Exactly the lines from the start of the data below through the line containing "decide (c.baseAddr &&&" must be returned, and no others.

[Stored items]
------------

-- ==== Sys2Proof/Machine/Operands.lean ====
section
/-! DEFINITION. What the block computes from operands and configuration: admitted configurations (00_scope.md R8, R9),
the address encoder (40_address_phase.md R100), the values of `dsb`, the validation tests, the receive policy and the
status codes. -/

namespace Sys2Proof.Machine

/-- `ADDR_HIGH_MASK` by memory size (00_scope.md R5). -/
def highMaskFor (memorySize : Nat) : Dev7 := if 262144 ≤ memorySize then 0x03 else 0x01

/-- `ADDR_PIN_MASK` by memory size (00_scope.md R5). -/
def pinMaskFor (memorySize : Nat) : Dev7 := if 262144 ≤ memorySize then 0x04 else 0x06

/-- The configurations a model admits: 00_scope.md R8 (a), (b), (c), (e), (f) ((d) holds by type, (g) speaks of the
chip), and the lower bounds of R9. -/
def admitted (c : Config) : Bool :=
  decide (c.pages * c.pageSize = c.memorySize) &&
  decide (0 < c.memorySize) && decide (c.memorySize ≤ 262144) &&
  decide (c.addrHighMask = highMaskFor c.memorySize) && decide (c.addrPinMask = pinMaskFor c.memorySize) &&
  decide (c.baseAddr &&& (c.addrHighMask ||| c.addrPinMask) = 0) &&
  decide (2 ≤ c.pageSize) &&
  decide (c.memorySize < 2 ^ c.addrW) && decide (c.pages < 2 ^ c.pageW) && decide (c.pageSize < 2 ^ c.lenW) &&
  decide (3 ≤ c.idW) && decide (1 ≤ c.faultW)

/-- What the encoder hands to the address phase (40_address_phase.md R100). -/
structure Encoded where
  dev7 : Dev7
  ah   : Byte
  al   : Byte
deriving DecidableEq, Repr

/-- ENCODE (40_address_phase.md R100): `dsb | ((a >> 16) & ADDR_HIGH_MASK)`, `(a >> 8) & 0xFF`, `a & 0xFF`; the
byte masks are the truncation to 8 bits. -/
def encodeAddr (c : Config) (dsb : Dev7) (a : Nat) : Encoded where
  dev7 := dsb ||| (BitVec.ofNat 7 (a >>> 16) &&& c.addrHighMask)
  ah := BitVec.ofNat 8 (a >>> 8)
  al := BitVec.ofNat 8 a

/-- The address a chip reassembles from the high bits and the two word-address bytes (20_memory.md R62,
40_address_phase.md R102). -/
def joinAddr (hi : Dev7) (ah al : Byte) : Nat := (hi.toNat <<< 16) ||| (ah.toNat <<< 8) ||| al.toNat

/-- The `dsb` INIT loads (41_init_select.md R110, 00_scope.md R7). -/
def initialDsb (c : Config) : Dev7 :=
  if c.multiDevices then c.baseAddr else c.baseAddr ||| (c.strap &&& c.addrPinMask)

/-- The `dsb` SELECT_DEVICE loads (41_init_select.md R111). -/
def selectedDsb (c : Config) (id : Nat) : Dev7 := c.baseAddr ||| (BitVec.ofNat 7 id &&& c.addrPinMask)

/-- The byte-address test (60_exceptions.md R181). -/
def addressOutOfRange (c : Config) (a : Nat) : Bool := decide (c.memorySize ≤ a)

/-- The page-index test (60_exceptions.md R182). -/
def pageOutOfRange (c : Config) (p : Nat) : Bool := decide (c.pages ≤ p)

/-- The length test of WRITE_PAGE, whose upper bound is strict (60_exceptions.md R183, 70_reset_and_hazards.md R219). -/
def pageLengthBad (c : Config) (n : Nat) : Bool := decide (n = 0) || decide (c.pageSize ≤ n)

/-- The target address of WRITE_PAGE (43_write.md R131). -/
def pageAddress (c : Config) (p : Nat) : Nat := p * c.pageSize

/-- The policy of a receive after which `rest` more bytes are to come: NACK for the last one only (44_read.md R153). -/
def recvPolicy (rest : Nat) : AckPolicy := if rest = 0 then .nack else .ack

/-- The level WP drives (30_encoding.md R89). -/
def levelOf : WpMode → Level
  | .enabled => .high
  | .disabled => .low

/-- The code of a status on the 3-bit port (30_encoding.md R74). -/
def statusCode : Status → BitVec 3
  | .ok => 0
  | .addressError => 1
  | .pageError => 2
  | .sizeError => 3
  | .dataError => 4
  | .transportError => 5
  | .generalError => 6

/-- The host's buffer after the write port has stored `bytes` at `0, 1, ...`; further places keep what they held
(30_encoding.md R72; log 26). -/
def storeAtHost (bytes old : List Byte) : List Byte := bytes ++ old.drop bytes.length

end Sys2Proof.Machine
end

------------

OUTPUT BELOW |
-- ==== Sys2Proof/Machine/Operands.lean ====
section
/-! DEFINITION. What the block computes from operands and configuration: admitted configurations (00_scope.md R8, R9),
the address encoder (40_address_phase.md R100), the values of `dsb`, the validation tests, the receive policy and the
status codes. -/

namespace Sys2Proof.Machine

/-- `ADDR_HIGH_MASK` by memory size (00_scope.md R5). -/
def highMaskFor (memorySize : Nat) : Dev7 := if 262144 ≤ memorySize then 0x03 else 0x01

/-- `ADDR_PIN_MASK` by memory size (00_scope.md R5). -/
def pinMaskFor (memorySize : Nat) : Dev7 := if 262144 ≤ memorySize then 0x04 else 0x06

/-- The configurations a model admits: 00_scope.md R8 (a), (b), (c), (e), (f) ((d) holds by type, (g) speaks of the
chip), and the lower bounds of R9. -/
def admitted (c : Config) : Bool :=
  decide (c.pages * c.pageSize = c.memorySize) &&
  decide (0 < c.memorySize) && decide (c.memorySize ≤ 262144) &&
  decide (c.addrHighMask = highMaskFor c.memorySize) && decide (c.addrPinMask = pinMaskFor c.memorySize) &&
  decide (c.baseAddr &&& (c.addrHighMask ||| c.addrPinMask) = 0) &&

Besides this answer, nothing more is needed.